At Atlantic Yards meeting, state says no expectation foreclosure auction will proceed April 30. Quorum allows AY CDC budget passage.
This is the first of two articles on the April 18 meeting of the Atlantic Yards Community Development Corporation (AY CDC), charged to advise on the project and monitor obligations. The second concerned a revised affordable housing analysis.
The meeting was brief and mostly uneventful--though my update tomorrow will address the effort by Empire State Development (ESD), the state authority that oversees/shepherds the project, to update its official affordable housing chart.
Notably, ESD officials said they had no expectation that the foreclosure auction of the rights to six development sites over the Vanderbilt Yard, scheduled for April 30 but already postponed twice, would proceed, as the entity controlling the debt has not presented a potential developer to them.
Budget approved
With a quorum, the AY CDC directors were finally able to approve--as they were precluded form doing, at their March 26 meeting--of approving the body's $250,000 budget, which is provided by the developer, Greenland USA.Pycior said there were funds in the account to support the budget, and "we're examining if there's any outstanding obligations." After all, Greenland has stepped back from the project and seems likely to lose the rights to develop all but one parcel.
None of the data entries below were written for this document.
-- ==== Sys2Proof/Config.lean ====
section
/-!
DEFINITION. What an implementation or the environment fixes: the parameters of 00_scope.md section 5, the types of the
transport's answers (42_transport.md), and the free values. A free value is an opaque constant without a body: no proof
can see what it is, so a theorem about it holds whatever it is.
-/

namespace Sys2Proof

/-- The name of a known command (R9). The source prints one, `GetAngles` (R55); further names of the registry's table
are told apart by a number (log 15). -/
inductive CommandName where
  | getAngles
  | other (n : Nat)
  deriving DecidableEq, Repr, Inhabited

/-- Where DECODE checks for a length field below 2 (D6): `late` is step 7a, `early` step 4a. -/
inductive LenCheck where
  | late
  | early
  deriving DecidableEq, Repr, Inhabited

/-- What the engine does with a clean end-of-stream (R126, D9). -/
inductive EosPolicy where
  | asNoData
  | asIoFailure
  deriving DecidableEq, Repr, Inhabited

/-- When the timeout starts to count (R92, D3). -/
inductive DeadlineOrigin where
  | beforeWrite
  | afterFlush
  deriving DecidableEq, Repr, Inhabited

/-- The implementation parameters (00_scope.md section 5), fixed for the life of the block. -/
structure Params where
  /-- `RETRY_INTERVAL` (R5). -/
  retryInterval : Time
  /-- `RD_MAX` (R6). -/
  rdMax : Nat
  /-- `KNOWN` (R9): the registry's table of known commands. -/
  known : List (CommandName × Byte)
  /-- `LEN_CHECK` (D6). -/
  lenCheck : LenCheck
  /-- `EOS_POLICY` (D9). -/
  eosPolicy : EosPolicy
  /-- `DEADLINE_ORIGIN` (D3). -/
  deadlineOrigin : DeadlineOrigin
  deriving DecidableEq, Repr

/-- The parameters are in their ranges. -/
structure Params.wf (p : Params) : Prop where
  /-- R5. -/
  retryInterval : 1 ≤ p.retryInterval
  /-- R6. -/
  rdMax : 1 ≤ p.rdMax
  /-- R9, R55. -/
  getAngles : (CommandName.getAngles, (0x20#8 : Byte)) ∈ p.known
  /-- R73: no name stands in the table twice. -/
  names : (p.known.map Prod.fst).Nodup
  /-- R73, corner cases: two names never share an opcode. -/
  opcodes : (p.known.map Prod.snd).Nodup

/-- The answer to a T.WRITE (R121). With a failure comes how many bytes of the frame the transport had accepted, which
the block is not told (R39, D18, log 16). -/
inductive WriteAnswer where
  | ok
  | fail (e : IoCause) (accepted : Nat)
  deriving DecidableEq, Repr, Inhabited

/-- The answer to a T.FLUSH (R122). -/
inductive FlushAnswer where
  | ok
  | fail (e : IoCause)
  deriving DecidableEq, Repr, Inhabited

/-- The answer to a T.READ (R123). -/
inductive ReadAnswer where
  | data (bs : Bytes)
  | noData
  | eos
  | fatal (e : IoCause)
  deriving DecidableEq, Repr, Inhabited

/-- A drawn answer to a T.READ that is inside the types of R124 whatever it holds: `data` has a first byte, and only as
many more as the reader's buffer takes are delivered. -/
inductive FreeRead where
  | data (first : Byte) (more : Bytes)
  | noData
  | eos
  | fatal (e : IoCause)
  deriving DecidableEq, Repr, Inhabited

/-- The answer a draw stands for, given the size of the buffer offered. -/
def FreeRead.answer (max : Nat) : FreeRead → ReadAnswer
  | .data b more => .data (b :: more.take (max - 1))
  | .noData => .noData
  | .eos => .eos
  | .fatal e => .fatal e

/-- OPEN (R5): `RETRY_INTERVAL` less 1. -/
opaque Config.retryIntervalLessOne : Nat
/-- OPEN (R6): `RD_MAX` less 1. -/
opaque Config.rdMaxLessOne : Nat
/-- OPEN (R9): what the registry's table lists besides `GetAngles`. -/
opaque Config.otherCommands : List (Nat × Byte)
/-- The environment's clock when the block is reset (R25, R27). -/
opaque Config.clockAtReset : Time
/-- A free draw (R124): the answer to a T.WRITE. -/
opaque Config.freeWrite : Nat → WriteAnswer
/-- A free draw (R124): the answer to a T.FLUSH. -/
opaque Config.freeFlush : Nat → FlushAnswer
/-- A free draw (R124): the answer to a T.READ. -/
opaque Config.freeRead : Nat → FreeRead
/-- A free draw (R7, U11): how far the clock moves before a look at it. -/
opaque Config.freeAdvance : Nat → Time
/-- A free value: the cause reported for a clean end-of-stream under `EOS_POLICY = as_io_failure` (R126, log 2). -/
opaque Config.eosCause : Nat → IoCause

/-- A free value: the byte of a known name that the registry's table does not list, which R72 leaves unsaid (log 15). -/
opaque Config.unlistedOpcode : CommandName → Byte

/-- A table without a repeated name or opcode: an entry is added only when both are new (R73). -/
def Config.addEntry (known : List (CommandName × Byte)) (entry : Nat × Byte) : List (CommandName × Byte) :=
  if .other entry.1 ∈ known.map Prod.fst ∨ entry.2 ∈ known.map Prod.snd then known
  else known ++ [(.other entry.1, entry.2)]

/-- `KNOWN` of this implementation: `GetAngles ↦ 0x20` (R55) and whatever else its registry lists. -/
def Config.known : List (CommandName × Byte) :=
  Config.otherCommands.foldl Config.addEntry [(.getAngles, 0x20#8)]

/-- The parameters of this implementation (00_scope.md section 5): the open ones free, the others as the table has them. -/
def Config.params : Params where
  retryInterval := Config.retryIntervalLessOne + 1
  rdMax := Config.rdMaxLessOne + 1
  known := Config.known
  lenCheck := .late
  eosPolicy := .asNoData
  deadlineOrigin := .beforeWrite

end Sys2Proof
end

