-- ==== Sys2Proof/Machine/Transport.lean ====
section
/-!
DEFINITION. The transport operations (42_transport.md): the question and the answer at the port, without the engine's
reaction, which is that of XE.WRITE, XE.FLUSH and XE.READ. Only the engine issues them, in the order of R42, so each
has its phase (R120, U10).
-/

namespace Sys2Proof.Machine

/-- T.WRITE (R121). The rule's operand is always the request's whole frame, as XE.WRITE gives it; that other bytes are
written as they are, without a check against the frame, is the model's DESIGN CHOICE (log 12). -/
def execTWrite (bytes : Bytes) (s : State) : Host.Outcome State Fault Refusal :=
  if s.phase ≠ .sendWrite then .refused .transportNotOwned
  else if s.env.mute then .fault .transportNeverAnswers
  else .next (s.issueWrite bytes)

/-- T.FLUSH (R122). -/
def execTFlush (s : State) : Host.Outcome State Fault Refusal :=
  if s.phase ≠ .sendFlush then .refused .transportNotOwned
  else if s.env.mute then .fault .transportNeverAnswers
  else .next s.issueFlush

/-- T.READ (R123 to R127). The rule's operand is always `RD_MAX`; that with another `max` the
buffer offered holds the smaller of the two, so that no answer delivers more than `RD_MAX` bytes (R6), is the model's DESIGN CHOICE (log 12). An answer outside its
types is not modelled (D22). -/
def execTRead (max : Nat) (s : State) : Host.Outcome State Fault Refusal :=
  if s.phase ≠ .awaitRead then .refused .transportNotOwned
  else if s.env.mute then .fault .transportNeverAnswers
  else if answerInTypes (readLimit s.par max) (s.env.readAnswer (readLimit s.par max)) then .next (s.issueRead (readLimit s.par max))
  else .refused .answerOutsideTypes

end Sys2Proof.Machine
end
AY CDC Chair Daniel Kummer noted past discussions about AY CDC engaging a consultant for community outreach, if and when the project proposed for Site 5, catercorner to the arena, moves forward, and asked if there was money for that.
"If we were in the position to be doing community engagement and mapping a path forward. I think we'd make sure that there were funds to hire consultants," responded Joel Kolkmann. ESD's Senior Vice President, Real Estate.
Given that the announced auction was 12 days away, would ESD enough time to evaluate a potential developer, asked AY CDC Director Ron Shiffman.
"We will not rubber-stamp" a developer, Kolkmann said, suggesting that, while they couldn't request a postponement, they expected the auction to be postponed again.
Could the party auctioning off the collateral--an affiliate of the U.S. Immigration Fund (USIF), the regional center or middleman for an EB-5 loan to immigrant investors--be required to produce more than one bidder?
Director Ethel Tyus said the situation "sounds very bleak" and asked about the possibility of eminent domain to take over the project "rather than limping along hoping for the best."
AY CDC Director Ron Shiffman asked, "Why don't we begin some thinking about who are potential developers that could come in and salvage this project?"
Kummer asked if there was anyone present from Greenland--no--and whether they had been invited.
They weren't, noted Kolkmann. (They did attend in January and, of course, made regular presentations when the project was moving forward.) But he said they'd be invited for the next meeting, which is supposed to be quarterly.